This activity is based on the development of new techniques which prevent the implantation of synthetic devices with substitute function and promote the reconstruction or the tissue regeneration.
This line of work has as its objective the development of new techniques which avoid the implantation of synthetic devices with a substitutive function and which promote the reconstruction or regeneration of tissue.
For this purpose, resorbable scaffolds of biomaterials structured in fibres of micro/nanometric dimensions are used as a cellular growth support: Poly-Lactic Acid (PLA), Poly-Lactide-co-glycolide (PLGA), Polycaprolactone (PCL).
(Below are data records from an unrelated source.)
/-- The row's cycles, for any byte stored (rule R145). -/
theorem writeCycles_cost (h : [Mnemonic.sta, .stx, .sty].contains i.form.name = true) (v : Byte) (s : State) :
    (i.form.writeCycles v s).length = i.form.cycles := by
  have hl := ownCycles_length i s
  unfold Form.ownCycles Instr.penalty at hl
  rw [writeCycles_length]
  cases hn : i.form.name with
  | sta | stx | sty =>
    simp only [hn, writeCycles_length] at hl
    exact hl rfl
  | _ =>
    rw [hn] at h
    cases h

end classes

/-! ### The rows -/

/-- The rows of the loads and stores in the opcode table: opcode byte, mode and cycles (rules R171 to R176). -/
def Mnemonic.loadStoreRows : Mnemonic → List (Byte × Mode × Nat)
  | .lda => [(0xA9, .imm, 2), (0xA5, .zp, 3), (0xB5, .zpx, 4), (0xAD, .abs, 4), (0xBD, .abx, 4), (0xB9, .aby, 4),
      (0xA1, .izx, 6), (0xB1, .izy, 5)]
  | .ldx => [(0xA2, .imm, 2), (0xA6, .zp, 3), (0xB6, .zpy, 4), (0xAE, .abs, 4), (0xBE, .aby, 4)]
  | .ldy => [(0xA0, .imm, 2), (0xA4, .zp, 3), (0xB4, .zpx, 4), (0xAC, .abs, 4), (0xBC, .abx, 4)]
  | .sta => [(0x85, .zp, 3), (0x95, .zpx, 4), (0x8D, .abs, 4), (0x9D, .abx, 5), (0x99, .aby, 5), (0x81, .izx, 6),
      (0x91, .izy, 6)]
  | .stx => [(0x86, .zp, 3), (0x96, .zpy, 4), (0x8E, .abs, 4)]
  | .sty => [(0x84, .zp, 3), (0x94, .zpx, 4), (0x8C, .abs, 4)]
  | _ => []

/-- Every load and store is one of the rows of its mnemonic, and is encoded by that row.  The `rfl`s read the row of
the instruction and its encoding. -/
theorem isRow_loadStoreRows {i : Instr} {n : Mnemonic} (h : i.form.name = n)
    (hn : [Mnemonic.lda, .ldx, .ldy, .sta, .stx, .sty].contains n = true) : i.IsRow n.loadStoreRows := by
  subst h
  cases i with
  | ldaImm | ldaZp | ldaZpX | ldaAbs | ldaAbsX | ldaAbsY | ldaIzX | ldaIzY
  | ldxImm | ldxZp | ldxZpY | ldxAbs | ldxAbsY | ldyImm | ldyZp | ldyZpX | ldyAbs | ldyAbsX
  | staZp | staZpX | staAbs | staAbsX | staAbsY | staIzX | staIzY | stxZp | stxZpY | stxAbs | styZp | styZpX
  | styAbs => exact ⟨List.contains_iff_mem.mp rfl, rfl⟩
  | _ => cases hn

/-! ### The obligations -/

/-- A load is a row of its mnemonic, costs the row's cycles and the page crossing's, and answers its operation on the
operand of class read. -/
theorem load_row_cost_exec {i : Instr} {s : State} {n : Mnemonic} (hf : s.fault = none)
    (hl : [Mnemonic.lda, .ldx, .ldy].contains n = true) (h : i.form.name = n) :
    i.IsRow n.loadStoreRows ∧ (i.form.readCycles s).length = i.form.cycles + (i.form.crosses s).toNat ∧
    exec i s = .next (n.operandOp (i.form.readOperand s)) := by
  simp only [List.contains_iff_mem, List.mem_cons, List.not_mem_nil, or_false] at hl
  have hr : i.form.name.readsOperand = true := by
    rw [h]
    rcases hl with rfl | rfl | rfl <;> rfl
  have hn : [Mnemonic.lda, .ldx, .ldy, .sta, .stx, .sty].contains n = true := by
    rcases hl with rfl | rfl | rfl <;> rfl
  exact ⟨isRow_loadStoreRows h hn, readCycles_cost hr s, h ▸ exec_read hr hf⟩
The ITC has an electrospinning machine to generate simple support elements (scaffolds) for cell growth, such as 2D membranes of unorganized nanofiber from biopolymers in solution. These fibers, spun into sheets, provide a favorable substrate for adhesion and cell growth.
We also have a machine of new acquisition, which allows us to manufacture three-dimensional biopolymer scaffolds with organized fibers (some fibers of nanometric dimensions interlaced with other ones more resistant on a micrometric scale) of controlled geometry for reconstruction of bone, cartilage and blood vessels, which is the main objective of this line of work.
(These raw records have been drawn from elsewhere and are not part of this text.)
/-! ### Ranges that are no invariants -/

/-- A command that ends `OK` has `LEN` inside the buffer (`10_state.md` R35). -/
theorem CommandEffect.len_le_cap_of_isOk {i : Instr} {s t : State} (h : CommandEffect i s t) (ht : t.isOk) :
    t.len.toNat ≤ t.cap.val := by
  obtain ⟨hfault, hcode⟩ := ht
  cases h with
  | ignored hf => rw [hf] at hfault; cases hfault
  | faulted c => cases hfault
  | rejected => exact absurd (show 2#4 = 0#4 from hcode) (by decide)
  | completed _ hcap _ hw =>
    obtain ⟨-, -, -, hsame, -⟩ := hw.operands
    rw [← hsame] at hcap
    exact hcap

/-- The machine of capacity 32 right after reset, with one write of the host to come. -/
def smallSending (r : Reg) (v : Byte) : State :=
  { State.resetWith ⟨32, Nat.le_refl 32, by decide⟩ [] with pending := [writeTo r v] }

theorem smallSending_inv (r : Reg) (v : Byte) : (smallSending r v).Inv :=
  ⟨Memory.wf_nil [], by simp [smallSending, State.resetWith], .inl rfl⟩

/-- Settles O53: the write of 33 to `LEN_L` at capacity 32, and that of 0 to `BS`, break the two bounds. -/
theorem registerRangesThatHoldAndThatDoNot : Obligations.RegisterRangesThatHoldAndThatDoNot := by
  unfold Obligations.RegisterRangesThatHoldAndThatDoNot
  refine ⟨State.reset_inv.status, fun s t => ?_, fun i s t h ht => ?_, ?_, ?_⟩
  · exact step_keeps (P := State.statusLegal) (fun _ _ hs => hs) fun _ _ hs he => he.keeps_statusLegal hs
  · by_cases hi : i = .clr
    · rw [hi, exec_clr] at h
      cases h
      exact Nat.zero_le _
    · exact (exec_effect hi h).len_le_cap_of_isOk ht
  · exact ⟨smallSending .lenL 33, _, smallSending_inv _ _, by decide, rfl, by decide⟩
  · exact ⟨smallSending .bs 0, _, smallSending_inv _ _, by decide, rfl, by decide⟩

end Sys2Proof.Machine
end

section
/-! # The register map and the host's accesses

A register has one offset, `Reg.number`, and the map finds a register at an offset exactly when it is that register's
(`locate_eq_some`). Every row of `20_memory.md` R52 to R55 and the idempotence of R60 follow from this and from what
`readReg` and `writeReg` do at the register found. The last part, on R61, follows from `CommandEffect`. -/

namespace Sys2Proof.Machine

/-! ### The map -/

/-- The offset of a register as a natural number, so that no index of `BUF` wraps around the 17 address bits (R52). -/
def Reg.number : Reg → Nat
  | .cmd => 0x00000
  | .status => 0x00001
  | .bs => 0x00002
  | .result => 0x00003
  | .lenL => 0x00004
  | .lenH => 0x00005
  | .capL => 0x00006
  | .capH => 0x00007
  | .key j => 0x00010 + j.val
  | .iv j => 0x00020 + j.val
  | .buf a => 0x10000 + a

theorem Reg.offset_eq_ofNat (r : Reg) : Reg.offset r = BitVec.ofNat 17 (Reg.number r) := by
  cases r <;> rfl

theorem Reg.wf_buf {cap a : Nat} : Reg.wf cap (.buf a) = true ↔ a < cap := decide_eq_true_iff

theorem Reg.number_lt {cap : Nat} (hcap : cap ≤ 65535) {r : Reg} (hr : r.wf cap = true) : Reg.number r < 2 ^ 17 := by
  cases r with
  | buf a =>
    have ha := Reg.wf_buf.mp hr
    simp only [Reg.number]
    omega
  | key j | iv j => simp only [Reg.number]; omega
  | cmd | status | bs | result | lenL | lenH | capL | capH => simp [Reg.number]

theorem locateNat_number {cap : Nat} {r : Reg} (hr : r.wf cap = true) : locateNat cap (Reg.number r) = some r := by
  cases r with
  | cmd | status | bs | result | lenL | lenH | capL | capH => rfl
  | key j => simp (disch := omega) only [Reg.number, locateNat, if_neg, dif_pos, Nat.add_sub_cancel_left]
  | iv j => simp (disch := omega) only [Reg.number, locateNat, if_neg, dif_neg, dif_pos, Nat.add_sub_cancel_left]
  | buf a =>
    have ha := Reg.wf_buf.mp hr
    simp (disch := omega) only [Reg.number, locateNat, if_neg, dif_neg, if_pos, Nat.add_sub_cancel_left]

theorem number_of_locateNat {cap n : Nat} {r : Reg} (h : locateNat cap n = some r) :
    Reg.number r = n ∧ r.wf cap = true := by
  unfold locateNat at h
  iterate 8
    rcases ite_eq_iff.mp h with ⟨hn, hr⟩ | ⟨-, h⟩
    · cases hr
      exact ⟨hn.symm, rfl⟩
  split at h
  case isTrue hkey =>
    cases h
    exact ⟨Nat.add_sub_of_le hkey.1, rfl⟩
  split at h
  case isTrue hiv =>
    cases h
    exact ⟨Nat.add_sub_of_le hiv.1, rfl⟩
  split at h
  case isTrue hbuf =>
    cases h
    exact ⟨Nat.add_sub_of_le hbuf.1, Reg.wf_buf.mpr (by omega)⟩
  cases h

/-- The map of R52: what stands at an address is the register with that offset, where `BUF[a]` has `a < CAP`. -/
theorem locate_eq_some {cap : Nat} {addr : Addr} {r : Reg} :
    locate cap addr = some r ↔ Reg.number r = addr.toNat ∧ r.wf cap = true := by
  refine ⟨number_of_locateNat, fun ⟨hn, hr⟩ => ?_⟩
  rw [locate, ← hn]
  exact locateNat_number hr

/-- The reserved offsets of R54, the end of the register space above `BUF` included. -/
theorem locate_eq_none {cap : Nat} {addr : Addr}
    (h : (0x00008 ≤ addr.toNat ∧ addr.toNat ≤ 0x0000F) ∨ (0x00030 ≤ addr.toNat ∧ addr.toNat ≤ 0x0FFFF) ∨
      0x10000 + cap ≤ addr.toNat) : locate cap addr = none := by
  refine Option.eq_none_iff_forall_ne_some.mpr fun r hr => ?_
  obtain ⟨hn, hwf⟩ := locate_eq_some.mp hr
  cases r with
  | buf a =>
    have ha := Reg.wf_buf.mp hwf
    simp only [Reg.number] at hn
    omega
  | cmd | status | bs | result | lenL | lenH | capL | capH | key | iv => simp only [Reg.number] at hn; omega

theorem offset_of_locate {cap : Nat} {addr : Addr} {r : Reg} (h : locate cap addr = some r) : Reg.offset r = addr := by
  rw [Reg.offset_eq_ofNat, (locate_eq_some.mp h).1, BitVec.ofNat_toNat, BitVec.setWidth_eq]

theorem locate_offset {cap : Nat} (hcap : cap ≤ 65535) {r : Reg} (hr : r.wf cap = true) :
    locate cap (Reg.offset r) = some r := by
  refine locate_eq_some.mpr ⟨?_, hr⟩
  rw [Reg.offset_eq_ofNat, BitVec.toNat_ofNat, Nat.mod_eq_of_lt (Reg.number_lt hcap hr)]

/-- Settles O41: at capacities up to 65535 no offset wraps around, so the map and `Reg.offset` invert each other. -/
theorem registerMapIsOneToOne : Obligations.RegisterMapIsOneToOne := by
  unfold Obligations.RegisterMapIsOneToOne
  exact ⟨fun _ _ hcap hr => locate_offset hcap hr,
    fun _ _ _ h => ⟨offset_of_locate h, (locate_eq_some.mp h).2⟩⟩

/-! ### The two transactions at an address -/

section

variable {s : State} {addr : Addr} {r : Reg}

/-- A write to a register other than `CMD` stores its byte there (R53). -/
theorem hostWrite_of_locate (h : locate s.cap.val addr = some r) (hr : r ≠ .cmd) (v : Byte) :
    hostWrite addr v s = .next (writeReg s v r) := by
  unfold hostWrite
  rw [h]
  cases r with
  | cmd => exact absurd rfl hr
  | status | bs | result | lenL | lenH | capL | capH | key | iv | buf => rfl

/-- A write to a reserved offset does nothing (R54). -/
theorem hostWrite_of_reserved (h : locate s.cap.val addr = none) (v : Byte) : hostWrite addr v s = .next s := by
  simp only [hostWrite, h]

theorem hostRead_of_locate (h : locate s.cap.val addr = some r) : hostRead s addr = readReg s r := by
  simp only [hostRead, h]

/-- A reserved offset reads `0x00` (R54). -/
theorem hostRead_of_reserved (h : locate s.cap.val addr = none) : hostRead s addr = 0x00 := by
  simp only [hostRead, h]

theorem hostWrite_at (hr : r ≠ .cmd) (hwf : r.wf s.cap.val = true) (h : addr.toNat = Reg.number r) (v : Byte) :
    hostWrite addr v s = .next (writeReg s v r) :=
  hostWrite_of_locate (locate_eq_some.mpr ⟨h.symm, hwf⟩) hr v

theorem hostRead_at (hwf : r.wf s.cap.val = true) (h : addr.toNat = Reg.number r) : hostRead s addr = readReg s r :=
  hostRead_of_locate (locate_eq_some.mpr ⟨h.symm, hwf⟩)

end

/-! ### `LEN` in its two halves, and the `STATUS` byte -/

/-- The value of two bytes put together (`10_state.md` R25). -/
theorem toNat_append_byte (hi lo : Byte) : (hi ++ lo).toNat = 256 * hi.toNat + lo.toNat := by
  rw [BitVec.toNat_append, ← Nat.shiftLeft_add_eq_or_of_lt lo.isLt, Nat.shiftLeft_eq]
  omega

theorem toNat_lowByte (n : BitVec 16) : (n.extractLsb' 0 8).toNat = n.toNat % 256 := by
  simp [BitVec.extractLsb'_toNat]

theorem toNat_highByte (n : BitVec 16) : (n.extractLsb' 8 8).toNat = n.toNat / 256 := by
  rw [BitVec.extractLsb'_toNat, Nat.shiftRight_eq_div_pow]
  omega

/-- `FAULT` is bit 7 of `STATUS` and `CODE` its low bits (`10_state.md` R27). -/
theorem statusByte_toNat (s : State) : (statusByte s).toNat = 128 * s.fault.toNat + s.code.toNat := by
  unfold statusByte
  generalize s.fault = f, s.code = c
  revert f c
  decide

/-! ### The register map, row by row -/

/-- A write to offset 0 is the issue of its byte (R53). -/
theorem hostWrite_zero {s : State} {addr : Addr} (h : addr.toNat = 0x00000) (v : Byte) :
    hostWrite addr v s = issueByte v s := by
  rw [show addr = 0x00000 from BitVec.eq_of_toNat_eq h]
  exact hostWrite_cmd v s

theorem hostWrite_lenL {s : State} {addr : Addr} (h : addr.toNat = 0x00004) (v : Byte) :
    ∃ t, hostWrite addr v s = .next t ∧ t = { s with len := t.len } ∧
      t.len.toNat = 256 * (s.len.toNat / 256) + v.toNat := by
  refine ⟨_, hostWrite_at (r := .lenL) nofun rfl h v, rfl, ?_⟩
  rw [← toNat_highByte]
  exact toNat_append_byte _ v

theorem hostWrite_lenH {s : State} {addr : Addr} (h : addr.toNat = 0x00005) (v : Byte) :
    ∃ t, hostWrite addr v s = .next t ∧ t = { s with len := t.len } ∧
      t.len.toNat = 256 * v.toNat + s.len.toNat % 256 := by
  refine ⟨_, hostWrite_at (r := .lenH) nofun rfl h v, rfl, ?_⟩
  rw [← toNat_lowByte]
  exact toNat_append_byte v _

theorem hostWrite_buf {s : State} {addr : Addr} {a : Nat} (ha : a < s.cap.val) (h : addr.toNat = 0x10000 + a)
    (v : Byte) : ∃ t, hostWrite addr v s = .next t ∧ t = { s with buf := t.buf } ∧
      ∀ b, t.readBuf b = if b = a then v else s.readBuf b :=
  ⟨_, hostWrite_at (r := .buf a) nofun (Reg.wf_buf.mpr ha) h v, rfl, fun b => s.readBuf_writeBuf a b v⟩

/-- The read-only registers (R55) and the reserved offsets (R54) ignore a write. -/
theorem hostWrite_ignored {s : State} {addr : Addr}
    (h : addr.toNat = 0x00001 ∨ addr.toNat = 0x00003 ∨ (0x00006 ≤ addr.toNat ∧ addr.toNat ≤ 0x0000F) ∨
      (0x00030 ≤ addr.toNat ∧ addr.toNat ≤ 0x0FFFF) ∨ 0x10000 + s.cap.val ≤ addr.toNat) (v : Byte) :
    hostWrite addr v s = .next s := by
  by_cases hstatus : addr.toNat = 0x00001
  · exact hostWrite_at (r := .status) nofun rfl hstatus v
  by_cases hresult : addr.toNat = 0x00003
  · exact hostWrite_at (r := .result) nofun rfl hresult v
  by_cases hcapL : addr.toNat = 0x00006
  · exact hostWrite_at (r := .capL) nofun rfl hcapL v
  by_cases hcapH : addr.toNat = 0x00007
  · exact hostWrite_at (r := .capH) nofun rfl hcapH v
  exact hostWrite_of_reserved (locate_eq_none (by omega)) v

theorem hostRead_status {s : State} {addr : Addr} (h : addr.toNat = 0x00001) :
    (hostRead s addr).toNat = 128 * s.fault.toNat + s.code.toNat := by
  rw [hostRead_at (r := .status) rfl h]
  exact statusByte_toNat s

theorem hostRead_lenL {s : State} {addr : Addr} (h : addr.toNat = 0x00004) :
    (hostRead s addr).toNat = s.len.toNat % 256 := by
  rw [hostRead_at (r := .lenL) rfl h]
  exact toNat_lowByte s.len

theorem hostRead_lenH {s : State} {addr : Addr} (h : addr.toNat = 0x00005) :
    (hostRead s addr).toNat = s.len.toNat / 256 := by
  rw [hostRead_at (r := .lenH) rfl h]
  exact toNat_highByte s.len

theorem hostRead_capL {s : State} {addr : Addr} (h : addr.toNat = 0x00006) :
    (hostRead s addr).toNat = s.cap.val % 256 := by
  rw [hostRead_at (r := .capL) rfl h]
  simp [readReg]

theorem hostRead_capH {s : State} {addr : Addr} (h : addr.toNat = 0x00007) :
    (hostRead s addr).toNat = s.cap.val / 256 := by
  have := s.cap.upper
  rw [hostRead_at (r := .capH) rfl h, readReg, BitVec.toNat_ofNat]
  omega

/-- `CMD` and `KEY`, which are write only (R55), and the reserved offsets (R54) read `0x00`. -/
theorem hostRead_zero {s : State} {addr : Addr}
    (h : addr.toNat = 0x00000 ∨ (0x00008 ≤ addr.toNat ∧ addr.toNat ≤ 0x0001F) ∨
      (0x00030 ≤ addr.toNat ∧ addr.toNat ≤ 0x0FFFF) ∨ 0x10000 + s.cap.val ≤ addr.toNat) : hostRead s addr = 0x00 := by
  by_cases hcmd : addr.toNat = 0x00000
  · exact hostRead_at (r := .cmd) rfl hcmd
  by_cases hkey : 0x00010 ≤ addr.toNat ∧ addr.toNat ≤ 0x0001F
  · obtain ⟨j, hj⟩ : ∃ j : Fin 16, addr.toNat = 0x00010 + j.val :=
      ⟨⟨addr.toNat - 0x00010, by omega⟩, by simp only; omega⟩
    exact hostRead_at (r := .key j) rfl hj
  exact hostRead_of_reserved (locate_eq_none (by omega))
The electrospinning process has been automated through the implementation of the positioning of the injection needle in a robotic manner and the process improvement: new rotary and flat collectors, the modification of perfusion pump, design and manufacture of a dual injection pump to carry out simultaneous electrospinning of two different polymer solutions and the implementation of a PC control panel to integrate and simplify the management of devices involved in the process of electrospinning.
We have also achieved to generate 2D membranes of unorganized nanofiber from biopolymers in solution, as well as manufacturing 3D biopolymer scaffolds with organized fibers in order to obtain, in short time, controlled geometries for bone reconstruction, cartilage and blood vessels.
The end user would be the hospital patient who needs a bone reconstruction or tissue regeneration, prescribed by the doctor. Currently the users of this technology are research groups.